──────── Listed records

theorem execDeadline_kept {cq : List Instr} (cl : Fin 32) (slot : BitVec 13) (chain : Fin 2) (s : Machine.State)
    (h_s : Kept cq s) : ResultKept cq (execDeadline cl slot chain s) := by
  unfold execDeadline
  repeat' first
    | with_reducible assumption
    | with_reducible apply State.deadline_kept
    | with_reducible apply resultKept_next

theorem State.chainOp_kept {cq : List Instr} (s : Machine.State) (n : ℕ) (k : ℕ) (chain : Fin 2) (is : ℕ → Bool)
    (f : Machine.State → Run → ℕ → Machine.State) (h_s : Kept cq s) (h_f : ∀ (y0 : Machine.State) (y1 : Run) (y2
    : ℕ), Kept cq y0 → Kept cq (f y0 y1 y2)) : Kept cq (State.chainOp s n k chain is f) := by
  unfold State.chainOp
  repeat' first
    | with_reducible assumption
    | with_reducible apply State.instrDone_kept
    | with_reducible apply h_f
    | with_reducible apply kept_ite
    | simp only [kept_mk_iff]
    | split

theorem State.chainDone_kept {cq : List Instr} (s : Machine.State) (n : ℕ) (k : ℕ) (chain : Fin 2) (is : ℕ →
    Bool) (f : Machine.State → Run → ℕ → Machine.State × Option Block × ℕ) (h_s : Kept cq s) (h_f : ∀ (y0 :
    Machine.State) (y1 : Run) (y2 : ℕ), Kept cq y0 → Kept cq (f y0 y1 y2).1) :
    Kept cq (State.chainDone s n k chain is f) := by
  unfold State.chainDone
  repeat' first
    | with_reducible assumption
    | with_reducible apply State.chainOp_kept
    | with_reducible apply State.instrDone_kept
    | with_reducible apply State.kernelError_kept
    | with_reducible apply h_f
    | with_reducible apply kept_ite
    | simp only [kept_mk_iff]
    | intro _

theorem State.postKernel_kept {cq : List Instr} (s : Machine.State) (n : ℕ) (k : ℕ) (chain : Fin 2) (r : Run)
    (it : Item) (h_s : Kept cq s) : Kept cq (State.postKernel s n k chain r it) := by
  unfold State.postKernel
  repeat' first
    | with_reducible assumption
    | with_reducible apply State.release_kept
    | with_reducible apply State.setRun_kept

theorem State.startAtOnce_kept {cq : List Instr} (s : Machine.State) (n : ℕ) (k : ℕ) (chain : Fin 2) (h_s : Kept
    cq s) : Kept cq (State.startAtOnce s n k chain) := by
  unfold State.startAtOnce
  repeat' first
    | with_reducible assumption
    | with_reducible apply State.dispatchOne_kept
    | with_reducible apply kept_ite
    | extract_lets
    | split

theorem State.ranKernel_kept {cq : List Instr} (s : Machine.State) (n : ℕ) (t : ℕ) (it : Item) (code : ℕ) (h_s :
    Kept cq s) : Kept cq (State.ranKernel s n t it code) := by
  unfold State.ranKernel
  repeat' first
    | with_reducible assumption
    | with_reducible apply State.draw_kept
    | with_reducible apply State.setCore_kept
    | with_reducible apply State.bumpBy_kept
    | with_reducible refine each_kept _ _ (fun _ _ _ => ?_) ?_

theorem State.kernelEnds_kept {cq : List Instr} (s : Machine.State) (n : ℕ) (k : ℕ) (t : ℕ) (chain : Fin 2) (it
    : Item) (reads : Machine.State → Run → ℕ → Bool) (f : Machine.State → Run → ℕ → Machine.State × Option Block
    × ℕ) (h_s : Kept cq s) (h_f : ∀ (y0 : Machine.State) (y1 : Run) (y2 : ℕ), Kept cq y0 → Kept cq (f y0 y1
    y2).1) : Kept cq (State.kernelEnds s n k t chain it reads f) := by
  unfold State.kernelEnds
  repeat' first
    | with_reducible assumption
    | with_reducible apply State.exception_kept
    | with_reducible apply State.ranKernel_kept
    | with_reducible apply State.endItem_kept
    | with_reducible apply State.bump_kept
    | with_reducible apply State.instrDone_kept
    | with_reducible apply State.kernelError_kept
    | with_reducible apply h_f
    | with_reducible apply kept_ite
    | simp only [kept_mk_iff]
    | split

theorem State.romOp_kept {cq : List Instr} (s : Machine.State) (n : ℕ) (k : ℕ) (chain : Fin 2) (op : ℕ) (reads :
    Machine.State → Run → ℕ → Bool) (f : Machine.State → Run → ℕ → Machine.State × Option Block × ℕ) (h_s : Kept
    cq s) (h_f : ∀ (y0 : Machine.State) (y1 : Run) (y2 : ℕ), Kept cq y0 → Kept cq (f y0 y1 y2).1) :
    Kept cq (State.romOp s n k chain op reads f) := by
  unfold State.romOp
  repeat' first
    | with_reducible assumption
    | with_reducible apply State.chainOp_kept
    | with_reducible apply State.startAtOnce_kept
    | with_reducible apply State.postKernel_kept
    | with_reducible apply State.kernelEnds_kept
    | with_reducible apply kept_ite
    | simp only [kept_mk_iff]
    | intro _
    | split

theorem peerGone_kept {cq : List Instr} (s : Machine.State) (r : Run) (w : ℕ) (h_s : Kept cq s) :
    Kept cq (peerGone s r w).1 := by
  unfold peerGone
  repeat' first
    | with_reducible assumption

theorem lineIn_kept {cq : List Instr} (n : ℕ) (k : ℕ) (s : Machine.State) (r : Run) (w : ℕ) (h_s : Kept cq s) :
    Kept cq (lineIn n k s r w).1 := by
  unfold lineIn
  repeat' first
    | with_reducible assumption
    | with_reducible apply peerGone_kept
    | split

theorem execLineIn_kept {cq : List Instr} (cl : Fin 32) (slot : BitVec 13) (chain : Fin 2) (s : Machine.State)
    (h_s : Kept cq s) : ResultKept cq (execLineIn cl slot chain s) := by
  unfold execLineIn
  repeat' first
    | with_reducible assumption
    | with_reducible apply State.romOp_kept
    | with_reducible apply lineIn_kept
    | with_reducible apply resultKept_next

theorem lineOut_kept {cq : List Instr} (n : ℕ) (k : ℕ) (s : Machine.State) (r : Run) (w : ℕ) (h_s : Kept cq s) :
    Kept cq (lineOut n k s r w).1 := by
  unfold lineOut
  repeat' first
    | with_reducible assumption
    | with_reducible apply peerGone_kept
    | with_reducible apply State.lineWrite_kept
    | with_reducible apply kept_ite_fst
    | simp only [kept_mk_iff]
    | split

theorem execLineOut_kept {cq : List Instr} (cl : Fin 32) (slot : BitVec 13) (chain : Fin 2) (s : Machine.State)
    (h_s : Kept cq s) : ResultKept cq (execLineOut cl slot chain s) := by
  unfold execLineOut
  repeat' first
    | with_reducible assumption
    | with_reducible apply State.romOp_kept
    | with_reducible apply lineOut_kept
    | with_reducible apply resultKept_next

theorem gain_kept {cq : List Instr} (s : Machine.State) (r : Run) (w : ℕ) (h_s : Kept cq s) :
    Kept cq (gain s r w).1 := by
  unfold gain
  repeat' first
    | with_reducible assumption
    | with_reducible apply State.scaleAll_kept

theorem execGain_kept {cq : List Instr} (cl : Fin 32) (slot : BitVec 13) (chain : Fin 2) (s : Machine.State)
    (h_s : Kept cq s) : ResultKept cq (execGain cl slot chain s) := by
  unfold execGain
  repeat' first
    | with_reducible assumption
    | with_reducible apply State.romOp_kept
    | with_reducible apply gain_kept
    | with_reducible apply resultKept_next

theorem vad_kept {cq : List Instr} (s : Machine.State) (r : Run) (w : ℕ) (h_s : Kept cq s) :
    Kept cq (vad s r w).1 := by
  unfold vad
  repeat' first
    | with_reducible assumption
    | with_reducible apply State.setArea_kept
    | with_reducible apply kept_ite_fst

theorem execVad_kept {cq : List Instr} (cl : Fin 32) (slot : BitVec 13) (chain : Fin 2) (s : Machine.State) (h_s
    : Kept cq s) : ResultKept cq (execVad cl slot chain s) := by
  unfold execVad
  repeat' first
    | with_reducible assumption
    | with_reducible apply State.romOp_kept
    | with_reducible apply vad_kept
    | with_reducible apply resultKept_next

theorem cng_kept {cq : List Instr} (s : Machine.State) (r : Run) (w : ℕ) (h_s : Kept cq s) :
    Kept cq (cng s r w).1 := by
  unfold cng
  repeat' first
    | with_reducible assumption
    | with_reducible apply State.setArea_kept

theorem execCng_kept {cq : List Instr} (cl : Fin 32) (slot : BitVec 13) (chain : Fin 2) (s : Machine.State) (h_s
    : Kept cq s) : ResultKept cq (execCng cl slot chain s) := by
  unfold execCng
  repeat' first
    | with_reducible assumption
    | with_reducible apply State.romOp_kept
    | with_reducible apply cng_kept
    | with_reducible apply resultKept_next

theorem meter_kept {cq : List Instr} (n : ℕ) (k : ℕ) (s : Machine.State) (r : Run) (w : ℕ) (h_s : Kept cq s) :
    Kept cq (meter n k s r w).1 := by
  unfold meter
  repeat' first
    | with_reducible assumption
    | with_reducible apply State.draw_kept
    | with_reducible apply State.setSlot_kept

theorem execMeter_kept {cq : List Instr} (cl : Fin 32) (slot : BitVec 13) (chain : Fin 2) (s : Machine.State)
    (h_s : Kept cq s) : ResultKept cq (execMeter cl slot chain s) := by
  unfold execMeter
  repeat' first
    | with_reducible assumption
    | with_reducible apply State.romOp_kept
    | with_reducible apply meter_kept
    | with_reducible apply resultKept_next

theorem State.putBlock_kept {cq : List Instr} (s : Machine.State) (a : ℕ) (i : ℕ) (tag : ℕ) (b : Block) (h_s :
    Kept cq s) : Kept cq (State.putBlock s a i tag b) := by
  unfold State.putBlock
  repeat' first
    | with_reducible assumption
    | with_reducible apply State.setArea_kept

theorem State.takeBlock_kept {cq : List Instr} (s : Machine.State) (a : ℕ) (i : ℕ) (reader : ℕ) (boundary : ℕ)
    (h_s : Kept cq s) : Kept cq (State.takeBlock s a i reader boundary).1 := by
  unfold State.takeBlock
  repeat' first
    | with_reducible assumption
    | with_reducible apply State.setArea_kept
    | simp only [kept_mk_iff]
    | split

theorem mix_kept {cq : List Instr} (n : ℕ) (k : ℕ) (chain : Fin 2) (s : Machine.State) (r : Run) (w : ℕ) (h_s :
    Kept cq s) : Kept cq (mix n k chain s r w).1 := by
  unfold mix
  repeat' first
    | with_reducible assumption
    | with_reducible apply peerGone_kept
    | with_reducible apply State.takeBlock_kept
    | with_reducible apply State.scaleAll_kept
    | with_reducible apply kept_ite_fst
    | with_reducible refine kept_foldl_fst _ _ (fun _ _ _ => ?_) ?_
    | simp only [kept_mk_iff]
    | extract_lets
    | split

theorem execMix_kept {cq : List Instr} (cl : Fin 32) (slot : BitVec 13) (chain : Fin 2) (s : Machine.State) (h_s
    : Kept cq s) : ResultKept cq (execMix cl slot chain s) := by
  unfold execMix
  repeat' first
    | with_reducible assumption
    | with_reducible apply State.romOp_kept
    | with_reducible apply mix_kept
    | with_reducible apply resultKept_next

theorem fork_kept {cq : List Instr} (n : ℕ) (s : Machine.State) (r : Run) (w : ℕ) (h_s : Kept cq s) :
    Kept cq (fork n s r w).1 := by
  unfold fork
  repeat' first
    | with_reducible assumption
    | with_reducible apply peerGone_kept
    | with_reducible apply State.putBlock_kept
    | with_reducible apply State.postPacket_kept
    | with_reducible apply kept_ite_fst
    | with_reducible refine each_kept _ _ (fun _ _ _ => ?_) ?_
    | extract_lets
    | split

theorem execFork_kept {cq : List Instr} (cl : Fin 32) (slot : BitVec 13) (chain : Fin 2) (s : Machine.State)
    (h_s : Kept cq s) : ResultKept cq (execFork cl slot chain s) := by
  unfold execFork
  repeat' first
    | with_reducible assumption
    | with_reducible apply State.chainDone_kept
    | with_reducible apply fork_kept
    | with_reducible apply resultKept_next

theorem handoffSend_kept {cq : List Instr} (n : ℕ) (s : Machine.State) (r : Run) (w : ℕ) (h_s : Kept cq s) :
    Kept cq (handoffSend n s r w).1 := by
  unfold handoffSend
  repeat' first
    | with_reducible assumption
    | with_reducible apply State.putBlock_kept
    | with_reducible apply kept_ite_fst
    | split

theorem execHandoffSend_kept {cq : List Instr} (cl : Fin 32) (slot : BitVec 13) (chain : Fin 2) (s :
    Machine.State) (h_s : Kept cq s) : ResultKept cq (execHandoffSend cl slot chain s) := by
  unfold execHandoffSend
  repeat' first
    | with_reducible assumption
    | with_reducible apply State.chainDone_kept
    | with_reducible apply handoffSend_kept
    | with_reducible apply resultKept_next

theorem handoffReceive_kept {cq : List Instr} (n : ℕ) (k : ℕ) (s : Machine.State) (r : Run) (w : ℕ) (h_s : Kept
    cq s) : Kept cq (handoffReceive n k s r w).1 := by
  unfold handoffReceive
  repeat' first
    | with_reducible assumption
    | with_reducible apply State.takeBlock_kept

theorem execHandoffReceive_kept {cq : List Instr} (cl : Fin 32) (slot : BitVec 13) (chain : Fin 2) (s :
    Machine.State) (h_s : Kept cq s) : ResultKept cq (execHandoffReceive cl slot chain s) := by
  unfold execHandoffReceive
  repeat' first
    | with_reducible assumption
    | with_reducible apply State.chainDone_kept
    | with_reducible apply handoffReceive_kept
    | with_reducible apply resultKept_next

theorem State.callKernel_kept {cq : List Instr} (s : Machine.State) (n : ℕ) (k : ℕ) (chain : Fin 2) (h_s : Kept
    cq s) : Kept cq (State.callKernel s n k chain) := by
  unfold State.callKernel
  repeat' first
    | with_reducible assumption
    | with_reducible apply State.chainOp_kept
    | with_reducible apply State.postKernel_kept
    | intro _

theorem execCall_kept {cq : List Instr} (cl : Fin 32) (slot : BitVec 13) (chain : Fin 2) (s : Machine.State)
    (h_s : Kept cq s) : ResultKept cq (execCall cl slot chain s) := by
  unfold execCall
  repeat' first
    | with_reducible assumption
    | with_reducible apply State.callKernel_kept
    | with_reducible apply resultKept_next

theorem State.runEnd_kept {cq : List Instr} (s : Machine.State) (n : ℕ) (k : ℕ) (chain : Fin 2) (h_s : Kept cq
    s) : Kept cq (State.runEnd s n k chain) := by
  unfold State.runEnd
  repeat' first
    | with_reducible assumption
    | with_reducible apply State.endRun_kept
    | with_reducible apply kept_ite
    | split

theorem execEndRun_kept {cq : List Instr} (cl : Fin 32) (slot : BitVec 13) (chain : Fin 2) (s : Machine.State)
    (h_s : Kept cq s) : ResultKept cq (execEndRun cl slot chain s) := by
  unfold execEndRun
  repeat' first
    | with_reducible assumption
    | with_reducible apply State.runEnd_kept
    | with_reducible apply resultKept_next

end Sys2Proof.Machine
end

────────────────

• What to produce: Give back exactly the lines from the first line of the records through the line holding "(f : Machine.State → Run → ℕ → Machine.State)", including both of those lines and leaving out all others.

• Result of this task:
theorem execDeadline_kept {cq : List Instr} (cl : Fin 32) (slot : BitVec 13) (chain : Fin 2) (s : Machine.State)
    (h_s : Kept cq s) : ResultKept cq (execDeadline cl slot chain s) := by
  unfold execDeadline
  repeat' first
    | with_reducible assumption
    | with_reducible apply State.deadline_kept
    | with_reducible apply resultKept_next

theorem State.chainOp_kept {cq : List Instr} (s : Machine.State) (n : ℕ) (k : ℕ) (chain : Fin 2) (is : ℕ → Bool)
    (f : Machine.State → Run → ℕ → Machine.State) (h_s : Kept cq s) (h_f : ∀ (y0 : Machine.State) (y1 : Run) (y2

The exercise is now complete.